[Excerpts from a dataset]
Segment Open

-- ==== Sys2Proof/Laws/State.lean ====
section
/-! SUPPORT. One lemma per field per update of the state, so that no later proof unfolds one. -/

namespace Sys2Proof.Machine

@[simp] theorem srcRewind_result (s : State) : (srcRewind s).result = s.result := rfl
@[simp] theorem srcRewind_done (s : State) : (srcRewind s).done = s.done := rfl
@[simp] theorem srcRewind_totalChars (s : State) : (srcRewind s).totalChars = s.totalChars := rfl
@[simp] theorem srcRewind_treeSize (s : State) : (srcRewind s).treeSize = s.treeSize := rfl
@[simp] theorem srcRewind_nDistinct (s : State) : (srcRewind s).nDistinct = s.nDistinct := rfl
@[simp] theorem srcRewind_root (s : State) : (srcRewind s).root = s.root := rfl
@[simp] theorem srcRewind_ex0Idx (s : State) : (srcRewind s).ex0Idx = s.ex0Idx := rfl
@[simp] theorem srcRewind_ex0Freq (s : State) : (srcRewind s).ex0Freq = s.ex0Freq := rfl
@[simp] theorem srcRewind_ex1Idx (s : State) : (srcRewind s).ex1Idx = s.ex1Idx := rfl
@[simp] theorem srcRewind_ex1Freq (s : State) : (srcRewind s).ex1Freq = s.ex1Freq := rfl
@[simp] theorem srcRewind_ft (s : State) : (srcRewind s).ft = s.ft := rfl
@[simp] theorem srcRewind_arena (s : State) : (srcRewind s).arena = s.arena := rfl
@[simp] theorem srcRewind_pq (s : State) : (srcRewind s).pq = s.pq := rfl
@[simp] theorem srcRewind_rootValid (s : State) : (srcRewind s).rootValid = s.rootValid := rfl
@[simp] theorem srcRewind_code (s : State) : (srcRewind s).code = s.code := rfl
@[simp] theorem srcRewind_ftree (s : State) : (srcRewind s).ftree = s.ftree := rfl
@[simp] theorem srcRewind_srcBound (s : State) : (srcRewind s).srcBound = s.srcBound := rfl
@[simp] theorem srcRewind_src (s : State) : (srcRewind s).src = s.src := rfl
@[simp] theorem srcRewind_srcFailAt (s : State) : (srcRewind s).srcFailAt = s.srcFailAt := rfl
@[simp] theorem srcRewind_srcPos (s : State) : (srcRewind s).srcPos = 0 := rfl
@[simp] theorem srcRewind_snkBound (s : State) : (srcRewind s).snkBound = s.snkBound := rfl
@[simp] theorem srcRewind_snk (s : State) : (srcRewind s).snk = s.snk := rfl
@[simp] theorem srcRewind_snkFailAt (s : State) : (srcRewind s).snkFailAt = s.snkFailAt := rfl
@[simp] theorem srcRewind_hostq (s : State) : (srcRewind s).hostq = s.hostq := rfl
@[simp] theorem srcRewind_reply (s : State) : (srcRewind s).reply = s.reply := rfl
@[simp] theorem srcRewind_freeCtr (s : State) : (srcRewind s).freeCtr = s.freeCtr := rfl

Segment Closed

Your objective = Copy over exactly the lines above from the one with "s.result := rfl" to the last, both included, and no others.

Solution for this task =
@[simp] theorem srcRewind_result (s : State) : (srcRewind s).result = s.result := rfl
@[simp] theorem srcRewind_done (s : State) : (srcRewind s).done = s.done := rfl
@[simp] theorem srcRewind_totalChars (s : State) : (srcRewind s).totalChars = s.totalChars := rfl
@[simp] theorem srcRewind_treeSize (s : State) : (srcRewind s).treeSize = s.treeSize := rfl
@[simp] theorem srcRewind_nDistinct (s : State) : (srcRewind s).nDistinct = s.nDistinct := rfl
@[simp] theorem srcRewind_root (s : State) : (srcRewind s).root = s.root := rfl
@[simp] theorem srcRewind_ex0Idx (s : State) : (srcRewind s).ex0Idx = s.ex0Idx := rfl
@[simp] theorem srcRewind_ex0Freq (s : State) : (srcRewind s).ex0Freq = s.ex0Freq := rfl
@[simp] theorem srcRewind_ex1Idx (s : State) : (srcRewind s).ex1Idx = s.ex1Idx := rfl
@[simp] theorem srcRewind_ex1Freq (s : State) : (srcRewind s).ex1Freq = s.ex1Freq := rfl
@[simp] theorem srcRewind_ft (s : State) : (srcRewind s).ft = s.ft := rfl
@[simp] theorem srcRewind_arena (s : State) : (srcRewind s).arena = s.arena := rfl
@[simp] theorem srcRewind_pq (s : State) : (srcRewind s).pq = s.pq := rfl
@[simp] theorem srcRewind_rootValid (s : State) : (srcRewind s).rootValid = s.rootValid := rfl
@[simp] theorem srcRewind_code (s : State) : (srcRewind s).code = s.code := rfl
@[simp] theorem srcRewind_ftree (s : State) : (srcRewind s).ftree = s.ftree := rfl
@[simp] theorem srcRewind_srcBound (s : State) : (srcRewind s).srcBound = s.srcBound := rfl
@[simp] theorem srcRewind_src (s : State) : (srcRewind s).src = s.src := rfl
@[simp] theorem srcRewind_srcFailAt (s : State) : (srcRewind s).srcFailAt = s.srcFailAt := rfl
@[simp] theorem srcRewind_srcPos (s : State) : (srcRewind s).srcPos = 0 := rfl
@[simp] theorem srcRewind_snkBound (s : State) : (srcRewind s).snkBound = s.snkBound := rfl
@[simp] theorem srcRewind_snk (s : State) : (srcRewind s).snk = s.snk := rfl
@[simp] theorem srcRewind_snkFailAt (s : State) : (srcRewind s).snkFailAt = s.snkFailAt := rfl
@[simp] theorem srcRewind_hostq (s : State) : (srcRewind s).hostq = s.hostq := rfl
@[simp] theorem srcRewind_reply (s : State) : (srcRewind s).reply = s.reply := rfl
@[simp] theorem srcRewind_freeCtr (s : State) : (srcRewind s).freeCtr = s.freeCtr := rfl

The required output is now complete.